前奏
群组(QQ:593177274)交流中有朋友提出一个问题,怎么实现两个相同对象的插入和比较?相信很多朋友也遇到类似的问题,于是抽时间为大家写一段实例代码,后续代码会同步到GitHub中。下面简单介绍一下实现实例:
场景
向session中insert两个相同的对象,但对象的参数值有不同的地方,同时要求对两个FACT对象的属性进行判断,当同时满足(&&)时,通过规则校验,进行后续业务处理。下面,通过两种方式来实现此功能。
代码实现
方式一
规则文件内容:
package com.rules import com.secbro.drools.model.Customer; rule "two same objects" agenda-group "two same objects" when $firstCustomer:Customer(age == 59); $secondCustomer:Customer(this != $firstCustomer,age == 61); then System.out.println("firstCustomer age :" + $firstCustomer.getAge()); System.out.println("secondCustomer age :" + $secondCustomer.getAge()); end
测试端调用部分代码:
@Test public void testSameObjects() { KieSession kieSession = getKieSession("two same objects"); Customer customer = new Customer(); customer.setAge(61); kieSession.insert(customer); Customer customer1 = new Customer(); customer1.setAge(59); kieSession.insert(customer1); int count = kieSession.fireAllRules(); kieSession.dispose(); System.out.println("Fire " + count + " rules!"); }
如此,则实现了上面场景的内容。

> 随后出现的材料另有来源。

-- ==== Sys2Proof/Certificates/Slice0/Obligations.lean ====
section
/-!
DEFINITION. Sys2Proof/Certificates/Slice0/Obligations.lean: the statements for the provers, and the few notions in which they are put.
-/
namespace Sys2Proof.Claims
open Sys2Proof Sys2Proof.Machine

/-! ## The notions of the statements -/

/-- Command i leads from s to the state with device d and the same queue: nothing stops it. -/
def Gives (i : Instr) (s : State) (d : Device) : Prop := exec i s = .next { s with dev := d }

/-- Command i leads from s to a state of which p holds, with the same queue. -/
def Does (i : Instr) (s : State) (p : Device → Prop) : Prop := ∃ d, Gives i s d ∧ p d

/-- Engine e runs command k, and its next instruction lies within the text, before the run limit (05 R121; 06 R137). -/
abbrev Issues (s : State) (e : Fin 144) (k : Nat) : Prop :=
  s.dev.issuer e = some k ∧ (s.dev.eng e).arch.cycles < runLimit (s.dev.cmdOr k) ∧ (s.dev.eng e).arch.pc < (s.dev.eng e).arch.textLen

/-- The value of scalar register r of engine e. -/
def xOf (s : State) (e : Fin 144) (r : BitVec 5) : W64 := (s.dev.eng e).arch.getX r

/-- Instruction i of engine e retires: the engine's architectural state becomes t with the pc at the next instruction; nothing else changes. -/
def Retires (i : Instr) (s : State) (e : Fin 144) (t : EngArch) : Prop :=
  Gives i s (s.dev.updArch e (fun o => { t with pc := o.pc + 4, paused := 0 }))

/-- Instruction i of engine e writes v to rd, and nothing else but the pc. -/
def WritesX (i : Instr) (s : State) (e : Fin 144) (rd : BitVec 5) (v : W64) : Prop := Retires i s e ((s.dev.eng e).arch.setX rd v)

/-- Instruction i of engine e goes to text offset p, the engine's state otherwise t; nothing else changes. -/
def GoesTo (i : Instr) (s : State) (e : Fin 144) (p : Nat) (t : EngArch) : Prop :=
  Gives i s (s.dev.updArch e (fun _ => { t with pc := p, paused := 0 }))

/-- Instruction i of engine e waits for the reason w: the engine only notes it. -/
def Waits (i : Instr) (s : State) (e : Fin 144) (w : Nat) : Prop := Gives i s (s.dev.updArch e (fun t => { t with paused := w }))

/-- Instruction i of engine e, which runs command k, traps without effect (06 R146). -/
def Traps (i : Instr) (s : State) (e : Fin 144) (k cause tval : Nat) : Prop := Gives i s (takeTrap e k cause tval s.dev)

/-- n as a 64-bit value. -/
def w64 (n : Nat) : W64 := BitVec.ofNat 64 n

/-- The bytes of operand memory of engine e that an instruction touches are not awaited (06 R132). -/
abbrev Ready (s : State) (e : Fin 144) (a n : Nat) : Prop := (s.dev.eng e).arch.awaits a n = false

/-- A branch: taken, within the text, to its target; past it, IMEM_RANGE; not taken, to the next instruction. -/
def BranchesWhen (i : Instr) (s : State) (e : Fin 144) (k : Nat) (off : BitVec 16) (c : Prop) : Prop :=
  let t := (s.dev.eng e).arch
  let p := (w64 t.pc + off.signExtend 64 * 4).toNat
  (c → p % 4 = 0 → p < t.textLen → GoesTo i s e p t) ∧ (c → p % 4 ≠ 0 ∨ t.textLen ≤ p → Traps i s e k 0x02 p) ∧ (¬ c → Retires i s e t)

/-- No admin command waits for a condition of the device, so nothing settles beside the command at hand. -/
abbrev NoAdminWaits (d : Device) : Prop := ∀ a < 64, (d.adm a).waits = .none

/-- LIU u is about to run command word c, of operation op, of its job j (10 R228). -/
abbrev LiuRuns (s : State) (u : Fin 32) (op : Nat) (j : LiuJob) (c : LiuCmd) : Prop :=
  s.dev.stopped = false ∧ s.dev.liuNext u op = some (j, c)

/-- After command word c of job j LIU u holds v in slot c.dst and every other slot's value as before, its job is one word further and has not ended; the
command, the modulus and the other units are as before. -/
def LiuPuts (i : Instr) (s : State) (u : Fin 32) (j : LiuJob) (c : LiuCmd) (v : Nat) (mont : Bool) : Prop :=
  Does i s (fun d =>
    (d.liu u).slot c.dst = { val := BitVec.ofNat 8192 v, mont := mont } ∧
    (∀ q, q ≠ c.dst → ((d.liu u).slot q).val = ((s.dev.liu u).slot q).val) ∧
    (d.liu u).modulus = (s.dev.liu u).modulus ∧ (d.liu u).n = (s.dev.liu u).n ∧ (d.liu u).bound = (s.dev.liu u).bound ∧
    (∃ j', (d.liu u).queue = j' :: (s.dev.liu u).queue.drop 1 ∧ j'.pos = j.pos + 1 ∧ j'.outcome = none ∧ j'.cmds = j.cmds) ∧
    (∀ w, w ≠ u.val → d.liu w = s.dev.liu w) ∧ d.engs = s.dev.engs ∧ d.cmds = s.dev.cmds)

/-- A refusal of command word c of job j: the destination, where there is one, becomes zero and the job ends REFUSED with the reason at its index (10 R233). -/
def LiuRefuses (i : Instr) (s : State) (u : Fin 32) (j : LiuJob) (c : LiuCmd) (reason : Nat) : Prop :=
  Does i s (fun d =>
    (∀ q ∈ c.dest, (d.liu u).slot q = {}) ∧
    (∃ j', (d.liu u).queue = j' :: (s.dev.liu u).queue.drop 1 ∧ j'.outcome = some (1, reason, j.pos)) ∧
    (∀ w, w ≠ u.val → d.liu w = s.dev.liu w) ∧ d.engs = s.dev.engs ∧ d.cmds = s.dev.cmds)

/-- Element i, of width w, of the group of g vector registers from n. -/
abbrev vElt (t : EngArch) (w n g i : Nat) : Nat := elemOf w (t.grp n g) i

/-- Registers outside the k from n hold what they held, tag and all. -/
def SameRegs (t u : EngArch) (n k : Nat) : Prop := ∀ q, q < n ∨ n + k ≤ q → Tbl.get ({} : VShare) u.v q = Tbl.get {} t.v q

/-- The width is one that the instruction has, the groups of the result and of the sources are aligned, the sources are unshared, and some element is still to be done. -/
abbrev VecOk (s : State) (e : Fin 144) (widths : List Nat) (vd : BitVec 5) (srcs : List (BitVec 5)) : Prop :=
  let t := (s.dev.eng e).arch
  t.vtype ≠ 0 ∧ vWidth t.vtype ∈ widths ∧ t.vresume < t.vl ∧ vd.toNat % vGroup t.vtype = 0 ∧
    ∀ n ∈ srcs, n.toNat % vGroup t.vtype = 0 ∧ ∀ q < vGroup t.vtype, t.vTag (n.toNat + q) = 0

/-- Instruction i changes vector registers of engine e alone, so that p holds, and ends with ES_VRESUME 0 and the pc at the next instruction. -/
def VecWrites (i : Instr) (s : State) (e : Fin 144) (p : EngArch → Prop) : Prop :=
  ∃ v', Gives i s (s.dev.updArch e (fun t => { t with v := v', vresume := 0, pc := t.pc + 4, paused := 0 })) ∧ p { (s.dev.eng e).arch with v := v' }

/-- Instruction i writes f j, to the element's width, to every element j of group vd that executes, keeps the others, marks the group unshared, and changes nothing else. -/
def VecPuts (i : Instr) (s : State) (e : Fin 144) (vd : BitVec 5) (pm : Option (BitVec 3)) (f : Nat → Nat) : Prop :=
  let t := (s.dev.eng e).arch
  let w := vWidth t.vtype
  let g := vGroup t.vtype
  VecWrites i s e (fun u =>
    (∀ j < 4096 * g / w, vElt u w vd.toNat g j = if t.active pm j then f j % 2 ^ w else vElt t w vd.toNat g j) ∧
    (∀ q < g, u.vTag (vd.toNat + q) = 0) ∧ SameRegs t u vd.toNat g)

/-- A sampler puts value v into element n of vd, leaves the others, and its cursor register then names the next element and byte c. -/
def SampleTakes (i : Instr) (s : State) (e : Fin 144) (vd rs2 : BitVec 5) (n v c : Nat) : Prop :=
  let t := (s.dev.eng e).arch
  let w := vWidth t.vtype
  let g := vGroup t.vtype
  Does i s (fun d =>
    let u := (d.eng e).arch
    vElt u w vd.toNat g n = v ∧ (∀ j < 4096 * g / w, j ≠ n → vElt u w vd.toNat g j = vElt t w vd.toNat g j) ∧ SameRegs t u vd.toNat g ∧
    u.x = (t.setX rs2 (w64 (c * 2 ^ 32 + (n + 1)))).x ∧ u.pc = t.pc + 4 ∧ u.opm = t.opm ∧ d.rsv = s.dev.rsv)

/-- Instruction i writes predicate pd so that its bits are f, and changes nothing else but ES_VRESUME and the pc. -/
def PredPuts (i : Instr) (s : State) (e : Fin 144) (pd : BitVec 3) (f : Nat → Bool) : Prop :=
  ∃ x : BitVec 512, Retires i s e { (s.dev.eng e).arch with p := Tbl.set 0 (s.dev.eng e).arch.p pd.toNat x, vresume := 0 } ∧
    ∀ j < 512, x.getLsbD j = f j

/-- A vector store: the elements below lim that execute, w bits wide, are stored each at its address, the later over the earlier; every other byte keeps its value, and nothing else changes. -/
def VecStores (i : Instr) (s : State) (e : Fin 144) (lim : Nat) (act : Nat → Bool) (addr : Nat → Nat) (w : Nat) (f : Nat → Nat) : Prop :=
  let t := (s.dev.eng e).arch
  Does i s (fun d =>
    let u := (d.eng e).arch
    (∀ j < lim, act j = true → (∀ q < lim, j < q → act q = true → addr q + w / 8 ≤ addr j ∨ addr j + w / 8 ≤ addr q) →
      readBytes u.opm (addr j) (w / 8) = toBytes (w / 8) (f j)) ∧
    (∀ b, (∀ j < lim, act j = true → b < addr j ∨ addr j + w / 8 ≤ b) → readBytes u.opm b 1 = readBytes t.opm b 1) ∧
    u.vresume = 0 ∧ u.pc = t.pc + 4 ∧ u.v = t.v ∧ u.x = t.x ∧ u.p = t.p ∧ u.m = t.m ∧ u.keys = t.keys ∧ d.rsv = s.dev.rsv ∧ d.cmds = s.dev.cmds ∧ d.lats = s.dev.lats)

/-- A shared operand of the routine's masking order from register n: its group is aligned, all its shares lie below v32, and each carries the tag. -/
abbrev SharedGroup (t : EngArch) (n : BitVec 5) : Prop :=
  n.toNat % vGroup t.vtype = 0 ∧ n.toNat + (t.shares + 1) * vGroup t.vtype ≤ 32 ∧ ∀ q < (t.shares + 1) * vGroup t.vtype, t.vTag (n.toNat + q) = t.shares

/-- Instruction i writes f j q, to the element's width, to element q, where it executes, of each share j of vd, keeps the others, tags the shares, and changes nothing else. -/
def SharesPut (i : Instr) (s : State) (e : Fin 144) (vd : BitVec 5) (pm : Option (BitVec 3)) (f : Nat → Nat → Nat) : Prop :=
  let t := (s.dev.eng e).arch
  let w := vWidth t.vtype
  let g := vGroup t.vtype
  VecWrites i s e (fun u =>
    (∀ j < t.shares + 1, ∀ q < 4096 * g / w,
      vElt u w (vd.toNat + j * g) g q = if t.active pm q then f j q % 2 ^ w else vElt t w (vd.toNat + j * g) g q) ∧
    (∀ q < (t.shares + 1) * g, u.vTag (vd.toNat + q) = t.shares) ∧ SameRegs t u vd.toNat ((t.shares + 1) * g))

/-- What the shares of element i of the operand from register n make up: their XOR, and their sum. -/
def xorOf (t : EngArch) (w n g D i : Nat) : Nat := (List.range D).foldl (fun a j => a ^^^ vElt t w (n + j * g) g i) 0
def sumOf (t : EngArch) (w n g D i : Nat) : Nat := (List.range D).foldl (fun a j => a + vElt t w (n + j * g) g i) 0

/-- A gadget i: it draws n bits from the engine's generator; p holds of every element that executes; elements that do not execute keep their value in every share; the destination's registers carry the tag; nothing else changes
but how many free values have been taken. -/
def Gadget (i : Instr) (s : State) (e : Fin 144) (vd : BitVec 5) (pm : Option (BitVec 3)) (tag n : Nat) (p : EngArch → Nat → Prop) : Prop :=
  let t := (s.dev.eng e).arch
  let w := vWidth t.vtype
  let g := vGroup t.vtype
  let shares := if tag = 0 then 1 else t.shares + 1
  ∃ v' free,
    Gives i s { (s.dev.updEng e (fun x => { x with
      arch := { x.arch with v := v', vresume := 0, pc := x.arch.pc + 4, paused := 0 }
      mg := mgSpend n x.mg })) with free := free } ∧
    let u : EngArch := { t with v := v' }
    (∀ j, t.active pm j = true → p u j) ∧
    (∀ q < shares, ∀ j < 4096 * g / w, t.active pm j = false → vElt u w (vd.toNat + q * g) g j = vElt t w (vd.toNat + q * g) g j) ∧
    (∀ q < shares * g, u.vTag (vd.toNat + q) = tag) ∧ SameRegs t u vd.toNat (shares * g)

/-- A host access to the page of allotment a reaches it: the block answers, is not asleep, a is not being torn down, and no proxied write of a is under way (14 R291; 18
R373; 19 R399; 21 R432). -/
abbrev PageTaken (s : State) (a : Nat) : Prop :=
  s.dev.barLive = true ∧ s.dev.asleep = false ∧ (s.dev.allot a).flr = none ∧ (hostAccess a s.dev).proxyBusy a = false

/-- A host access to BAR0 word o reaches its block: it is live and awake (18 R373; 19 R399). -/
abbrev BarReached (s : State) (o : Nat) : Prop := s.dev.blockLive o = true ∧ s.dev.asleep = false

/-- The same, of a word of the compute die, no proxied write under way (21 R432). -/
abbrev BarTaken (s : State) (o : Nat) : Prop := BarReached s o ∧ proxied o = false ∧ (hostAccess 0 s.dev).proxyBusy 0 = false

/-- Command i, a host write of v to BAR0 word o of the custody die, travels there as REG_WRITE; a read as REG_READ (21 R432, R433). -/
def WriteTravels (i : Instr) (s : State) (o v : Nat) : Prop :=
  BarReached s o → Gives i s (proxyAccess 0 o true v (hostAccess 0 s.dev))
def ReadTravels (i : Instr) (s : State) (o : Nat) : Prop := BarReached s o → Gives i s (proxyAccess 0 o false 0 (hostAccess 0 s.dev))

/-- The jobs that command k has issued, and the same with f applied to job n of a unit. -/
def jobsOf (d : Device) (k : Nat) : List JobOut := match d.archOf k with
  | some t => t.jobs
  | none => []
def withJob (l : List JobOut) (n unit : Nat) (f : JobOut → JobOut) : List JobOut := l.map (fun o => if o.ident = n ∧ o.unit = unit then f o else o)

/-- The admin command at the front of allotment a is entry e, numbered o, of opcode op, and passes the checks of 02 R37: reserved parts zero, aligned, accepted in the mode, not held. -/
abbrev AdminTurn (s : State) (a op : Nat) (listed align : List (Nat × Nat)) (o : Nat) (e : Entry) : Prop :=
  admFront a s.dev = some (o, e) ∧ bytesAt e 2 2 = op ∧ s.dev.stopped = false ∧ s.dev.md.mode ≠ .retention ∧ paramsClean e listed = true ∧
    (∀ x ∈ align, bytesAt e x.1 8 % x.2 = 0) ∧ s.dev.admAccepts a op = true ∧ (s.dev.leveeHold = true → op ≤ 6)

/-- Command slot k holds a command that p holds of, and what follows holds of it. -/
abbrev Holding (d : Device) (k : Nat) (p : Cmd → Prop) : Prop := ∃ c, d.cmd k = some c ∧ p c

值得注意的是规则文件中this != $firstCustomer的写法,此处可以排除两个对象属性相同导致的问题。
方法二
此方式采用List来传递两个相同的参数,规则文件内容如下:
package com.rules import com.secbro.drools.model.Customer; import java.util.List; rule "two same objects in list" agenda-group "two same objects in list" when $list : List(); $firstCustomer:Customer(age == 59) from $list; $secondCustomer:Customer(this != $firstCustomer,age == 61) from $list; then System.out.println("two same objects in list:firstCustomer age :" + $firstCustomer.getAge()); System.out.println("two same objects in list:secondCustomer age :" + $secondCustomer.getAge()); end
测试类部分代码:
@Test public void testSameObjectsInList() { KieSession kieSession = getKieSession("two same objects in list"); List<Customer> list = new ArrayList<>(); Customer customer = new Customer(); customer.setAge(61); list.add(customer); Customer customer1 = new Customer(); customer1.setAge(59); list.add(customer1); kieSession.insert(list); int count = kieSession.fireAllRules(); kieSession.dispose(); System.out.println("Fire " + count + " rules!"); }